My interpretation of the experimental result you describe is that the
covariances among the parts of the structure you left in place and
those side chains you omitted is so strong and extensive that you'll
never see the correct density coming back upon refinement, because
other parts of the structure are ever so slightly off their true mean
positions to compensate for the (evidently false) positions of the
residues you omitted. Bill's suggestion that you actually refine the
structure using simulated annealing without the omitted residues is
an improvement over what you did, but it will require many cycles to
get a much better approximation, and there is really no way to be
sure when you can be confident. Starting the entire refinement over
is a more aggressive strategy. If you decide to try this, you should
examine the projection of the residue by residue real-space
correlation coefficients across the entire sequence to ensure that
you have only one population of values and delete all residues that
comprise any population that has a distinctly different real-space
correlation coefficient, building them back into the structure as it
refines.

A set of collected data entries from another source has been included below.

/-- R350: TRAP and BRK raise their traps with their codes. R324, R325: on a core, a trap other than a step trap that can
be delivered, with no other pending and a handler that its wave is not in, enters the handler: each trapped lane's
CR.EPC is the trapping PC and its PC the handler's entry, CR.TRAPC and CR.TRAPA hold cause and address, the wave is
in trap mode, and but for the fault record no byte of memory, no other wave and no other lane's PC or CR.EPC
changes. R351: with every lane of the handler there, RTT ends trap mode and its lanes go on at their CR.EPC, or with
NEXT at the instruction after it; outside trap mode it traps. -/
def Obligations.TrapsAndReturns : Prop :=
  (∀ (s : State) (o : Ops),
      (s.ready (.trap o) = true →
        exec (.trap o) s = .next (s.trapTurn causeSoftware (o.s2.setWidth 64) ((s.active (.trap o)).headD 0))) ∧
      (s.ready (.brk o) = true →
        exec (.brk o) s = .next (s.trapTurn causeBreak (o.s2.setWidth 64) ((s.active (.brk o)).headD 0)))) ∧
  (∀ (s : State) (cause : Nat) (addr : BitVec 64) (lane : Nat),
      let k := s.iss.wave
      let l := s.launch (s.launchOf s.cur)
      let ring := l.ring + 256 * (l.records % 64)
      s.cur.control = none → s.iss.trapped = false → s.iss.stepped = [] → s.cur.pend = none →
      s.deliverable k ⟨cause, addr, lane, s.issuing, s.iss.pc, false⟩ = true → s.trapHalts k cause = false →
      cause ≠ causeStep → s.cur.flights = [] → s.mem.wf = true →
      let t := s.trapTurn cause addr lane
      (t.wave k).trapc = BitVec.ofNat 16 cause ∧ (t.wave k).trapa = addr ∧ (t.wave k).trapm = true ∧
      (t.wave k).handler = s.issuing ∧ (t.wave k).unif = s.cur.unif ∧
      (∀ x ∈ s.issuing, ((t.wave k).lane x).epc = s.iss.pc ∧ ((t.wave k).lane x).pc = (s.kernelOf s.cur).trap) ∧
      (∀ x, x ∉ s.issuing → ((t.wave k).lane x).epc = (s.cur.lane x).epc ∧
        ((t.wave k).lane x).pc = (s.cur.lane x).pc) ∧
      (∀ x, ((t.wave k).lane x).names = (s.cur.lane x).names ∧ ((t.wave k).lane x).depth = (s.cur.lane x).depth ∧
        ((t.wave k).lane x).preds = (s.cur.lane x).preds ∧ ((t.wave k).lane x).count = (s.cur.lane x).count) ∧
      (∀ j, j ≠ k → SameWave (s.wave j) (t.wave j)) ∧
      ∀ a, ¬ (ring ≤ a ∧ a < ring + 256) → t.mem.get a = s.mem.get a) ∧
  (∀ (s : State) (o : Ops), s.ready (.rtt o) = true →
      (s.cur.trapm = false → exec (.rtt o) s = .next (s.trapTurn causePriv 0 ((s.active (.rtt o)).headD 0))) ∧
      (s.cur.trapm = true → (∀ l ∈ s.seen.present, l ∈ s.issuing) →
        Completes (.rtt o) s (s.endTrapMode s.iss.wave)
          (s.issuing.map fun l => (l, let e := (s.cur.lane l).epc
            if bit o.s2.toNat 0 then nextPc e (wordsOf ((s.wordsAt s.iss.wave e).getD 0 0).toNat) else e))))

/-! ## Issue, arrivals and traps that wait -/

/-- R144, R146, R107, R237: with no lane set granted, once the core's new waves have acquired, an eligible wave of it,
whose first candidate needs no pipe that throttling withholds, lets ISSUE_GRANT grant: the wave that issues first is
it or one that it does not go before, and what it issues is a candidate of it that does not give up its opportunity.
LANE_SET_AGED grants likewise where the first candidate is aged and its wave goes before the core's others. Memory
and every thread's architectural state are as before. -/
def Obligations.GrantGoesToTheFirstWave : Prop :=
  let offered (r t : State) : Prop := let w := t.iss.wave
    ∃ d ∈ (r.wave w).ordered ((r.readySets w).filter fun c => !(r.wave w).resting c), t.iss.lanes = d.lanes
  (∀ (s : State) (core k : Nat) (c : Cand), s.iss.granted = false → let r := s.beginCore core
    Eligible r core k c → Answers (.issueGrant core) s fun t => t.iss.granted = true ∧
      (∃ p ∈ r.waves, p.1 = t.iss.wave ∧ r.coreOf p.2 = core) ∧ (t.iss.wave = k ∨ r.before k t.iss.wave = false) ∧
      offered r t ∧ t.mem = s.mem ∧ SameThreads s t) ∧
  ∀ (s : State) (core k : Nat) (c : Cand), s.iss.granted = false → s.beginCore core = s → Eligible s core k c →
    64 ≤ (s.wave k).passedOf ((s.wave k).setAt c.pc) →
    (∀ p ∈ s.waves, p.1 ≠ k → s.coreOf p.2 = core → s.before k p.1 = true) →
    Answers (.laneSetAged k c.pc) s fun t => t.iss.granted = true ∧ t.iss.wave = k ∧ offered s t ∧ t.mem = s.mem ∧
      SameThreads s t
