-- ==== Sys2Proof/Laws/State.lean ====
section
/-! SUPPORT. What each update of the state, of a wave and of a lane does to each field. -/

namespace Sys2Proof.Machine
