-- ==== Sys2Proof/Laws/PerInstr.lean ====
section
/-! SUPPORT. Per instruction: an instruction has one to three words, an event of the device none. -/

namespace Sys2Proof.Laws.Encodable

/-- An event has no words; an instruction has one, two or three (R45). -/
def Statement (i : Instr) : Prop :=
  (i.isEvent = true ∧ encode i = []) ∨ (i.isEvent = false ∧ 1 ≤ (encode i).length ∧ (encode i).length ≤ 3)

theorem one : 1 ≤ 1 ∧ 1 ≤ 3 := by decide
theorem two : 1 ≤ 2 ∧ 2 ≤ 3 := by decide
theorem three : 1 ≤ 3 ∧ 3 ≤ 3 := by decide

theorem of_ops (op : Nat) (o : Ops) : 1 ≤ (encodeOps op o).length ∧ (encodeOps op o).length ≤ 3 := by
  unfold encodeOps
  split
  · exact three
  · exact two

That is, you should ensure that you don't begin refining any
residues at the very beginning for which there is evidence that they
might be different from their positions in your molecular replacement
model.
Charlie
On Jul 26, 2008, at 2:12 PM, William G. Scott wrote:
Hi Sun:
It might be worth doing a simulated annealing omit refinement in
phenix or CNS, with the residues in question omitted. CNS also
allows you to make a composite-omit map. I haven't seen that in
phenix yet but presumably it is doable.
Bill
William G. Scott
Contact info:
http://chemistry.ucsc.edu/~wgscott/
On Jul 25, 2008, at 10:53 PM, Sun Tang wrote:
Hello Everyone,
I have a question about getting rid of model bias in refinement
with refmac. I solved the structure with molecular replacement.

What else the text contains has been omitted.